-- Work item --
If a line of the data below contains the string "wasLocked", count it, then state the total alone.

-- Data for the task --
┄┄┄┄┄┄
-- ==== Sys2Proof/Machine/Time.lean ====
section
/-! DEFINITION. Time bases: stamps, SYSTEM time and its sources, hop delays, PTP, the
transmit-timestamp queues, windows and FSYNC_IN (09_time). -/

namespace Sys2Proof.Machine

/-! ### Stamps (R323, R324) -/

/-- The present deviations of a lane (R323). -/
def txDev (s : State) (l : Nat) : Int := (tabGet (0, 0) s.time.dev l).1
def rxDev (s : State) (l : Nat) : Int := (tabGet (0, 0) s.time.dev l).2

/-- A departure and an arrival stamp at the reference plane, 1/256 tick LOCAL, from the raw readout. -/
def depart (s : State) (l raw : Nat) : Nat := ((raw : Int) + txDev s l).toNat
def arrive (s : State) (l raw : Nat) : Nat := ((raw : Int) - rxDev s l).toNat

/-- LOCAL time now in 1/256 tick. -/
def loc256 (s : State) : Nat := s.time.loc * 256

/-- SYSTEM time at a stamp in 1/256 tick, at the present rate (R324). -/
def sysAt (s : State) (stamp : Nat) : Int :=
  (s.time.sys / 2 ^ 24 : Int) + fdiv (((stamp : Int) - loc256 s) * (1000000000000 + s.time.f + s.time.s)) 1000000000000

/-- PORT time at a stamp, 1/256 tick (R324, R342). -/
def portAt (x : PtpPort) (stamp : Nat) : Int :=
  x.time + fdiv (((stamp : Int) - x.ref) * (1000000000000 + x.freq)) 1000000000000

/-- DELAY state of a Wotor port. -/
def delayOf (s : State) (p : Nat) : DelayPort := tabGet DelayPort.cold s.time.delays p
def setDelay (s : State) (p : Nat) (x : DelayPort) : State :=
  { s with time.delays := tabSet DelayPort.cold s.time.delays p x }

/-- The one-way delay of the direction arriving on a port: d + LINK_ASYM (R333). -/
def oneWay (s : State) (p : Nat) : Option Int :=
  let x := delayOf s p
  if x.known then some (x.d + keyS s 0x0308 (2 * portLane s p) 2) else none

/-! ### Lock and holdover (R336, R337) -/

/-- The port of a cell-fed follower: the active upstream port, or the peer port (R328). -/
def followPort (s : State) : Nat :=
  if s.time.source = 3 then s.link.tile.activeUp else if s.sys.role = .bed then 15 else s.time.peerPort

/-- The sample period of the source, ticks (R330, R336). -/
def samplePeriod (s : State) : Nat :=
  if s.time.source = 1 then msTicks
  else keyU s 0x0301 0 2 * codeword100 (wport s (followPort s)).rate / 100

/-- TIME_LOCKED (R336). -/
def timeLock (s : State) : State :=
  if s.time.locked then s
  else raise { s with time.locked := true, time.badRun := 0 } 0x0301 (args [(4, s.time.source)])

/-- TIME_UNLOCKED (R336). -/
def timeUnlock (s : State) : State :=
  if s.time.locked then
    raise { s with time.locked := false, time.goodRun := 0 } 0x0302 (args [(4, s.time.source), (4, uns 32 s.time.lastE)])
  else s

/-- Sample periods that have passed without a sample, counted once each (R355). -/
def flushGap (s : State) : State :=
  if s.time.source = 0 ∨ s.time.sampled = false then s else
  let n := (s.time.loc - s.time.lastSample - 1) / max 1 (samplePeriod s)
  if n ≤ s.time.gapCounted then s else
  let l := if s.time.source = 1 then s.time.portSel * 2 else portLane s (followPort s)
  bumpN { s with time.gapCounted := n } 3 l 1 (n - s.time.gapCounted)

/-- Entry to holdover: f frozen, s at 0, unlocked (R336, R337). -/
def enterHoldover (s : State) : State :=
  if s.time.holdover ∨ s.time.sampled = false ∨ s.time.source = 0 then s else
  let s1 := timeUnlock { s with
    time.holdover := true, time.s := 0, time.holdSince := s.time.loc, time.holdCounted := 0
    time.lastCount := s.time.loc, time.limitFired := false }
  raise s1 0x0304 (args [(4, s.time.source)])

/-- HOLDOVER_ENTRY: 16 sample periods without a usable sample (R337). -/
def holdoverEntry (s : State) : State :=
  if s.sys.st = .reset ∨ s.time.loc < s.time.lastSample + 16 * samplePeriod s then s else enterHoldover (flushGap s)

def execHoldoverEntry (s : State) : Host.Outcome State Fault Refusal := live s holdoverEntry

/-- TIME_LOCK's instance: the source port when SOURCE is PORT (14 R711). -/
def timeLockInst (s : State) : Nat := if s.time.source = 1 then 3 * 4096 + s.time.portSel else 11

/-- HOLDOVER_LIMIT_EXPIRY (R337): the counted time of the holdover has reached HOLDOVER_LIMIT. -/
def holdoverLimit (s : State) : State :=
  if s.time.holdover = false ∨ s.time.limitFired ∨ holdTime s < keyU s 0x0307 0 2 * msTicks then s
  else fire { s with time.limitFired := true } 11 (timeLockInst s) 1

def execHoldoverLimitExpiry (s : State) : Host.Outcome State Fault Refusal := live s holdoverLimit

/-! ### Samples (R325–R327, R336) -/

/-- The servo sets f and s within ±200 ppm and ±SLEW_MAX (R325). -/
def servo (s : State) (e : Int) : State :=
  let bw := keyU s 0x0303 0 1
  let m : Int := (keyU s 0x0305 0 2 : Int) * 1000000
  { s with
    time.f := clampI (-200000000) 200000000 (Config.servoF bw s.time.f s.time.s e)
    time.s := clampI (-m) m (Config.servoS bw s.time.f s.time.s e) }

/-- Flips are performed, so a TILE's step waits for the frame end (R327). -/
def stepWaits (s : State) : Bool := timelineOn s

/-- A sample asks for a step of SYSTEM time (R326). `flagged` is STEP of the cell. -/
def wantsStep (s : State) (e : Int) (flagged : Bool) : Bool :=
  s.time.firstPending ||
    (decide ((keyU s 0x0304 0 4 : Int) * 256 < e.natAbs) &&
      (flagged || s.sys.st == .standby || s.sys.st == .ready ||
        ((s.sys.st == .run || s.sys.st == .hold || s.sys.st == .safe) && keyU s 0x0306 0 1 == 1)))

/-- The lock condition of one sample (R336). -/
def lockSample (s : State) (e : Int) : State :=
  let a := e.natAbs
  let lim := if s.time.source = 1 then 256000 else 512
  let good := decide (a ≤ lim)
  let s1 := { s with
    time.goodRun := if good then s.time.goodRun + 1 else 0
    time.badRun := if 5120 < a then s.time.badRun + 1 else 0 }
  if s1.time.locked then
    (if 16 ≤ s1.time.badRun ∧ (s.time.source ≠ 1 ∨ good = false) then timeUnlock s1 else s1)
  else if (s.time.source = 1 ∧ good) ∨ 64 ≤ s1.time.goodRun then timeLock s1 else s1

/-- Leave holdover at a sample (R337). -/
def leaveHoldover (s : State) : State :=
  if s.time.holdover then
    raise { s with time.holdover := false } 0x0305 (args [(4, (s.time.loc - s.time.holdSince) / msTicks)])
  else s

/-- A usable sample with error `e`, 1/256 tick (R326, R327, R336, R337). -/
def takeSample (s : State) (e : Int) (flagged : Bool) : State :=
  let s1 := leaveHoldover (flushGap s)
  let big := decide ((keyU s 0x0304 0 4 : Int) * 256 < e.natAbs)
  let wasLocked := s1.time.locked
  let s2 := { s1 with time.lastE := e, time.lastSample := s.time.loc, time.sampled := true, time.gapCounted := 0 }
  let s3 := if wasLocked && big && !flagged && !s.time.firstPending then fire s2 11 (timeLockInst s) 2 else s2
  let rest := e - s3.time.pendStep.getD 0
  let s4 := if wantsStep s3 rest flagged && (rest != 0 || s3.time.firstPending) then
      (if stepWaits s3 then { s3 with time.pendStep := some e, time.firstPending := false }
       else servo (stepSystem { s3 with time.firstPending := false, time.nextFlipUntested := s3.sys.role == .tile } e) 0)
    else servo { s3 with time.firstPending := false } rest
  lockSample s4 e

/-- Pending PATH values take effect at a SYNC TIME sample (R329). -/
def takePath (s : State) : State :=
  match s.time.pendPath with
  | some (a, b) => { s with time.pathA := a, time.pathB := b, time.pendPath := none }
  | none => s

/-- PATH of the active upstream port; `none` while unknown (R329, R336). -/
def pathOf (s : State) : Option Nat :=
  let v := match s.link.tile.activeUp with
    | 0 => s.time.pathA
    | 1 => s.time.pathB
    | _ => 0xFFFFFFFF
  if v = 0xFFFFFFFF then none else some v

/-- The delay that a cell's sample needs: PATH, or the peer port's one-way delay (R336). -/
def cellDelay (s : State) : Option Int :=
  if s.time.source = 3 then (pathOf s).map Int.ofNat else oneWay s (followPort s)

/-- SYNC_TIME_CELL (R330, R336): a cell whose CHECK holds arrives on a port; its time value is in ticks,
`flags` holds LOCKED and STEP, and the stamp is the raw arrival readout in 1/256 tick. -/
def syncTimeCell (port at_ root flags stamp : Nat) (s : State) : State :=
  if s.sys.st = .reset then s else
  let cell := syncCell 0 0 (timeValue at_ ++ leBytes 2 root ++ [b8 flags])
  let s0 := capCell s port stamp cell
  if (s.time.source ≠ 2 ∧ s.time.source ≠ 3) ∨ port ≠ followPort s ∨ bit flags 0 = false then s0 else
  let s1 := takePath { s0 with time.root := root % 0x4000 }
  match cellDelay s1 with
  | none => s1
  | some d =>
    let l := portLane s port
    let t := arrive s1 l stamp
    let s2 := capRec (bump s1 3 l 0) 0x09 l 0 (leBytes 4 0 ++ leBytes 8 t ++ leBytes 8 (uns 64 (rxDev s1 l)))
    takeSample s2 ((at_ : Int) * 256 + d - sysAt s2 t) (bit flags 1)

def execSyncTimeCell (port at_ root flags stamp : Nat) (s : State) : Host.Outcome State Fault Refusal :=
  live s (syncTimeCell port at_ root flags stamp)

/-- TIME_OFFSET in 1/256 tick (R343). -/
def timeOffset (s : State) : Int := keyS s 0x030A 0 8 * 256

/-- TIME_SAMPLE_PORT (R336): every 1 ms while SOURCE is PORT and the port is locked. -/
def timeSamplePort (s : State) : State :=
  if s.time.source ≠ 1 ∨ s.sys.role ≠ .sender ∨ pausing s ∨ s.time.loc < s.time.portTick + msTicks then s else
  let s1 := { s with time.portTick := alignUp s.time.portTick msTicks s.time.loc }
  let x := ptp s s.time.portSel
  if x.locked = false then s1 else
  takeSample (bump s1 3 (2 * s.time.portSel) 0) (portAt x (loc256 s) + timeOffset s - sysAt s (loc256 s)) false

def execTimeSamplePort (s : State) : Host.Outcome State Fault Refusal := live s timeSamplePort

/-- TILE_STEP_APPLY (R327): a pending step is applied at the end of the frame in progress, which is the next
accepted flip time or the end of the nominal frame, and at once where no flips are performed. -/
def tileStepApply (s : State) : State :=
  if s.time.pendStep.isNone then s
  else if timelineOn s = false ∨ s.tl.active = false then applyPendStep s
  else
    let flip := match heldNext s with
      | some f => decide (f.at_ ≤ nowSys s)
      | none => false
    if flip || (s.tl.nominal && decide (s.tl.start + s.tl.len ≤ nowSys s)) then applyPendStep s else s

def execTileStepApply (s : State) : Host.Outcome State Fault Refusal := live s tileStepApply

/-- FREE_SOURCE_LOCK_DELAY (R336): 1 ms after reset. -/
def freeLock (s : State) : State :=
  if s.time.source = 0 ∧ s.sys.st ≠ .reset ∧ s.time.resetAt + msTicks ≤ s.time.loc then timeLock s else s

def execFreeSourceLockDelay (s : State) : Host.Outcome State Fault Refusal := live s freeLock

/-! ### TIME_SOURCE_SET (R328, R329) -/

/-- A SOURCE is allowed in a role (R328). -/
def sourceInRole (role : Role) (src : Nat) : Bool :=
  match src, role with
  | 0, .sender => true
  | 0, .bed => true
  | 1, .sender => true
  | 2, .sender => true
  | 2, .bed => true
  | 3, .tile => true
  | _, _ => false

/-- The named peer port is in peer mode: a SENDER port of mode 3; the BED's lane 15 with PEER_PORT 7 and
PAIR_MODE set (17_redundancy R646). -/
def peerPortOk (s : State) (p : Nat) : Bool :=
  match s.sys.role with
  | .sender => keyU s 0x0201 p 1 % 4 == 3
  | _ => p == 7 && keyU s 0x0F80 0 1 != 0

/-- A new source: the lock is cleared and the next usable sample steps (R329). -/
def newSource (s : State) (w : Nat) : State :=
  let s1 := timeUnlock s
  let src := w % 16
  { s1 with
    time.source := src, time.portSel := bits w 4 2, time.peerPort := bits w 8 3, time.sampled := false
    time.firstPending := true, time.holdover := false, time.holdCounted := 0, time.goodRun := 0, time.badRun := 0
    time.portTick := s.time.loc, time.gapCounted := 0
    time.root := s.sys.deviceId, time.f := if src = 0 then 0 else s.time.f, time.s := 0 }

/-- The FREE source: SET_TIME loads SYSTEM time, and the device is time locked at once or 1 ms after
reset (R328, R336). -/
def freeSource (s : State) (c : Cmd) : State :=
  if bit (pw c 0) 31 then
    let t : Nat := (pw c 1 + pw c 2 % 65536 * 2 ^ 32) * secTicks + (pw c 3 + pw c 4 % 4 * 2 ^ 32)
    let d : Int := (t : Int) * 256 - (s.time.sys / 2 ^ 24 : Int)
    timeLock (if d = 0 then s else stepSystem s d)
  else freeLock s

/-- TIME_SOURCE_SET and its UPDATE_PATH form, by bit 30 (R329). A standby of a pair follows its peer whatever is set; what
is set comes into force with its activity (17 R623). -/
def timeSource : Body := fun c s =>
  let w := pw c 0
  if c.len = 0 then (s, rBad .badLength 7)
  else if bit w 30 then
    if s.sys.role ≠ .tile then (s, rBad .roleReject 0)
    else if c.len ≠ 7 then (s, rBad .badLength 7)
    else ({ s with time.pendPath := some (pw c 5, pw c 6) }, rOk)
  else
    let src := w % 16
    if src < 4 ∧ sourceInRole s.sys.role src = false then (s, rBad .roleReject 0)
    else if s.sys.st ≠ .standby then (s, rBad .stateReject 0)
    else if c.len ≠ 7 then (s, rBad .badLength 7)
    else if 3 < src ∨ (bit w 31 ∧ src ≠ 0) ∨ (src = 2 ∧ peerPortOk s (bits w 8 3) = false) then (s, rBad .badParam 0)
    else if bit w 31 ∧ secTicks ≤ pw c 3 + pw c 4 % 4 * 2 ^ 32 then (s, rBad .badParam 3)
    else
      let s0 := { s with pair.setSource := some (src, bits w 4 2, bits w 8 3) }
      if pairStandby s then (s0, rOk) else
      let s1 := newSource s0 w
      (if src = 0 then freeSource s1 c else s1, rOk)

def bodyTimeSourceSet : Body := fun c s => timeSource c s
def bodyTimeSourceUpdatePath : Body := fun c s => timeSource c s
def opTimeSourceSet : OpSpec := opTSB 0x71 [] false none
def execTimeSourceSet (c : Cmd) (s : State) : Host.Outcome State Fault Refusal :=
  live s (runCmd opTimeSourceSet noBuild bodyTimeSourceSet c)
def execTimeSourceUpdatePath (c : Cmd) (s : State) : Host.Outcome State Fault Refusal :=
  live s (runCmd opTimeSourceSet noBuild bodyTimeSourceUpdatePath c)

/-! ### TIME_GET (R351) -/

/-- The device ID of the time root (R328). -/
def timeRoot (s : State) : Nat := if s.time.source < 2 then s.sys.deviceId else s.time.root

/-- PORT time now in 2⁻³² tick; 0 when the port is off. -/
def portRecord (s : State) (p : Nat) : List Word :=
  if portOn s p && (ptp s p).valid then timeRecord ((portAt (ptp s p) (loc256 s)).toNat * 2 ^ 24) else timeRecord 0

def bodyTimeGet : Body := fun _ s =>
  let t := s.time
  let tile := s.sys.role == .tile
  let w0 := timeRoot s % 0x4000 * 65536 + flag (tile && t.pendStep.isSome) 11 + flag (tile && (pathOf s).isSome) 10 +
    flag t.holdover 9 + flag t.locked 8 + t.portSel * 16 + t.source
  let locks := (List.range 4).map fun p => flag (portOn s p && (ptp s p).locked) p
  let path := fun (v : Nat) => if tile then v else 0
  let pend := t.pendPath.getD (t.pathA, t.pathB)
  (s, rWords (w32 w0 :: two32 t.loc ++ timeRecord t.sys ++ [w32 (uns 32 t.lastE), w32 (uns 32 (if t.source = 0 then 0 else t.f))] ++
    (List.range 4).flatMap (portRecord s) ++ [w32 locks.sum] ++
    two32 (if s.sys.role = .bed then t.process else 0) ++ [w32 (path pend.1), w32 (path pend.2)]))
┄┄┄┄┄┄
-- Written response --
2